- _Work instructions_
Scan the entries for "simp". Every line that holds it is to be copied.

- _Data section_
theorem State.pcbResend_frame {fm : Part → Bool} (hclk_ : fm .clk = true) (hregs_ : fm .regs = true)
    (hlog_ : fm .log = true) (hstaff_ : fm .staff = true) (hresetting_ : fm .resetting = true)
    (hmasked_ : fm .masked = true) (hports_ : fm .ports = true) (hwin_ : fm .win = true) (htl_ : fm .tl = true)
    (hmemu_ : fm .memu = true) (hlanes_ : fm .lanes = true) (hpcb_ : fm .pcb = true) (hcantons_ : fm .cantons = true)
    (hstr_ : fm .str = true) (hservo_ : fm .servo = true) (hseq_ : fm .seq = true) (hclr_ : fm .clr = true)
    (hbufRecs_ : fm .bufRecs = true) (hstreamers_ : fm .streamers = true) (hlink_ : fm .link = true)
    (hcross_ : fm .cross = true) (hcal_ : fm .cal = true) (hdraws_ : fm .draws = true) (s : State) (c : Nat)
    (q : PcbFrame) (passed : Nat) :
    (State.pcbResend s c q passed).hide fm = s.hide fm := by
  unfold State.pcbResend
  repeat' (first | simp only [hide_ite, ite_self, State.pcbRegEnd_frame hregs_,
                 State.senseNone_frame hclk_ hregs_ hlog_ hstaff_ hresetting_ hmasked_ hports_ hwin_ htl_ hmemu_
                   hlanes_ hpcb_ hcantons_ hstr_ hservo_ hseq_ hclr_ hbufRecs_ hstreamers_ hlink_ hcross_ hcal_
                   hdraws_,
                 State.seqEvent_frame hseq_, State.setPcb_frame hpcb_] | split)

theorem State.pcbFail_frame {fm : Part → Bool} (hclk_ : fm .clk = true) (hregs_ : fm .regs = true)
    (hlog_ : fm .log = true) (hstaff_ : fm .staff = true) (hresetting_ : fm .resetting = true)
    (hmasked_ : fm .masked = true) (hports_ : fm .ports = true) (hwin_ : fm .win = true) (htl_ : fm .tl = true)
    (hmemu_ : fm .memu = true) (hlanes_ : fm .lanes = true) (hpcb_ : fm .pcb = true) (hcantons_ : fm .cantons = true)
    (hstr_ : fm .str = true) (hservo_ : fm .servo = true) (hseq_ : fm .seq = true) (hclr_ : fm .clr = true)
    (hbufRecs_ : fm .bufRecs = true) (hstreamers_ : fm .streamers = true) (hlink_ : fm .link = true)
    (hcross_ : fm .cross = true) (hcal_ : fm .cal = true) (hdraws_ : fm .draws = true) (s : State) (c : Nat)
    (q : Option PcbFrame) (passed : Nat) :
    (State.pcbFail s c q passed).hide fm = s.hide fm := by
  unfold State.pcbFail
  repeat' (first | simp only [hide_ite, ite_self, State.failAssumption_frame hports_,
                 State.pcbResend_frame hclk_ hregs_ hlog_ hstaff_ hresetting_ hmasked_ hports_ hwin_ htl_ hmemu_
                   hlanes_ hpcb_ hcantons_ hstr_ hservo_ hseq_ hclr_ hbufRecs_ hstreamers_ hlink_ hcross_ hcal_
                   hdraws_,
                 State.preampLost_frame hclk_ hregs_ hlog_ hstaff_ hresetting_ hmasked_ hports_ hwin_ htl_ hmemu_
                   hlanes_ hpcb_ hcantons_ hstr_ hservo_ hseq_ hbufRecs_ hstreamers_ hlink_ hcross_ hcal_ hdraws_,
                 State.setPcb_frame hpcb_] | split)

theorem State.pcbHeadFails_frame {fm : Part → Bool} (hclk_ : fm .clk = true) (hregs_ : fm .regs = true)
    (hlog_ : fm .log = true) (hstaff_ : fm .staff = true) (hresetting_ : fm .resetting = true)
    (hmasked_ : fm .masked = true) (hports_ : fm .ports = true) (hwin_ : fm .win = true) (htl_ : fm .tl = true)
    (hmemu_ : fm .memu = true) (hlanes_ : fm .lanes = true) (hpcb_ : fm .pcb = true) (hcantons_ : fm .cantons = true)
    (hstr_ : fm .str = true) (hservo_ : fm .servo = true) (hseq_ : fm .seq = true) (hclr_ : fm .clr = true)
    (hbufRecs_ : fm .bufRecs = true) (hstreamers_ : fm .streamers = true) (hlink_ : fm .link = true)
    (hcross_ : fm .cross = true) (hcal_ : fm .cal = true) (hdraws_ : fm .draws = true) (s : State) (c : Nat)
    (passed : Nat) :
    (State.pcbHeadFails s c passed).hide fm = s.hide fm := by
  unfold State.pcbHeadFails
  repeat' (first | simp only [State.pcbFail_frame hclk_ hregs_ hlog_ hstaff_ hresetting_ hmasked_ hports_ hwin_ htl_
                 hmemu_ hlanes_ hpcb_ hcantons_ hstr_ hservo_ hseq_ hclr_ hbufRecs_ hstreamers_ hlink_ hcross_ hcal_
                 hdraws_,
                 State.setPcb_frame hpcb_] | split)

theorem State.fromPreamp_frame {fm : Part → Bool} (s : State) (c : Nat) (f : State → State)
    (hf : ∀  t, (f  t).hide fm = t.hide fm) :
    (State.fromPreamp s c f).hide fm = s.hide fm := by
  unfold State.fromPreamp
  simp only [hide_ite, ite_self, hf]

theorem execPcbNak_frame {fm : Part → Bool} (hclk_ : fm .clk = true) (hregs_ : fm .regs = true)
    (hlog_ : fm .log = true) (hstaff_ : fm .staff = true) (hresetting_ : fm .resetting = true)
    (hmasked_ : fm .masked = true) (hports_ : fm .ports = true) (hwin_ : fm .win = true) (htl_ : fm .tl = true)
    (hmemu_ : fm .memu = true) (hlanes_ : fm .lanes = true) (hpcb_ : fm .pcb = true) (hcantons_ : fm .cantons = true)
    (hstr_ : fm .str = true) (hservo_ : fm .servo = true) (hseq_ : fm .seq = true) (hclr_ : fm .clr = true)
    (hbufRecs_ : fm .bufRecs = true) (hstreamers_ : fm .streamers = true) (hlink_ : fm .link = true)
    (hcross_ : fm .cross = true) (hcal_ : fm .cal = true) (hdraws_ : fm .draws = true) (c : Cluster) (ma : Bool)
    (passed : BitVec 12) (s : State) :
    Framed fm s (execPcbNak c ma passed s) := by
  apply State.run_frame
  intro t
  simp only [hide_ite, ite_self, State.count_frame hregs_, State.fromPreamp_frame, State.pcbFail_frame hclk_ hregs_
    hlog_ hstaff_ hresetting_ hmasked_ hports_ hwin_ htl_ hmemu_ hlanes_ hpcb_ hcantons_ hstr_ hservo_ hseq_ hclr_
    hbufRecs_ hstreamers_ hlink_ hcross_ hcal_ hdraws_, State.pcbHeadFails_frame hclk_ hregs_ hlog_ hstaff_
    hresetting_ hmasked_ hports_ hwin_ htl_ hmemu_ hlanes_ hpcb_ hcantons_ hstr_ hservo_ hseq_ hclr_ hbufRecs_
    hstreamers_ hlink_ hcross_ hcal_ hdraws_, implies_true]

theorem execPcbBadFrame_frame {fm : Part → Bool} (hclk_ : fm .clk = true) (hregs_ : fm .regs = true)
    (hlog_ : fm .log = true) (hstaff_ : fm .staff = true) (hresetting_ : fm .resetting = true)
    (hmasked_ : fm .masked = true) (hports_ : fm .ports = true) (hwin_ : fm .win = true) (htl_ : fm .tl = true)
    (hmemu_ : fm .memu = true) (hlanes_ : fm .lanes = true) (hpcb_ : fm .pcb = true) (hcantons_ : fm .cantons = true)
    (hstr_ : fm .str = true) (hservo_ : fm .servo = true) (hseq_ : fm .seq = true) (hclr_ : fm .clr = true)
    (hbufRecs_ : fm .bufRecs = true) (hstreamers_ : fm .streamers = true) (hlink_ : fm .link = true)
    (hcross_ : fm .cross = true) (hcal_ : fm .cal = true) (hdraws_ : fm .draws = true) (c : Cluster)
    (passed : BitVec 12) (s : State) :
    Framed fm s (execPcbBadFrame c passed s) := by
  apply State.run_frame
  intro t
  simp only [State.count_frame hregs_, State.fromPreamp_frame, State.pcbHeadFails_frame hclk_ hregs_ hlog_ hstaff_
    hresetting_ hmasked_ hports_ hwin_ htl_ hmemu_ hlanes_ hpcb_ hcantons_ hstr_ hservo_ hseq_ hclr_ hbufRecs_
    hstreamers_ hlink_ hcross_ hcal_ hdraws_, implies_true]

- _Solution_
  repeat' (first | simp only [hide_ite, ite_self, State.pcbRegEnd_frame hregs_,
  repeat' (first | simp only [hide_ite, ite_self, State.failAssumption_frame hports_,
  repeat' (first | simp only [State.pcbFail_frame hclk_ hregs_ hlog_ hstaff_ hresetting_ hmasked_ hports_ hwin_ htl_
  simp only [hide_ite, ite_self, hf]
  simp only [hide_ite, ite_self, State.count_frame hregs_, State.fromPreamp_frame, State.pcbFail_frame hclk_ hregs_
  simp only [State.count_frame hregs_, State.fromPreamp_frame, State.pcbHeadFails_frame hclk_ hregs_ hlog_ hstaff_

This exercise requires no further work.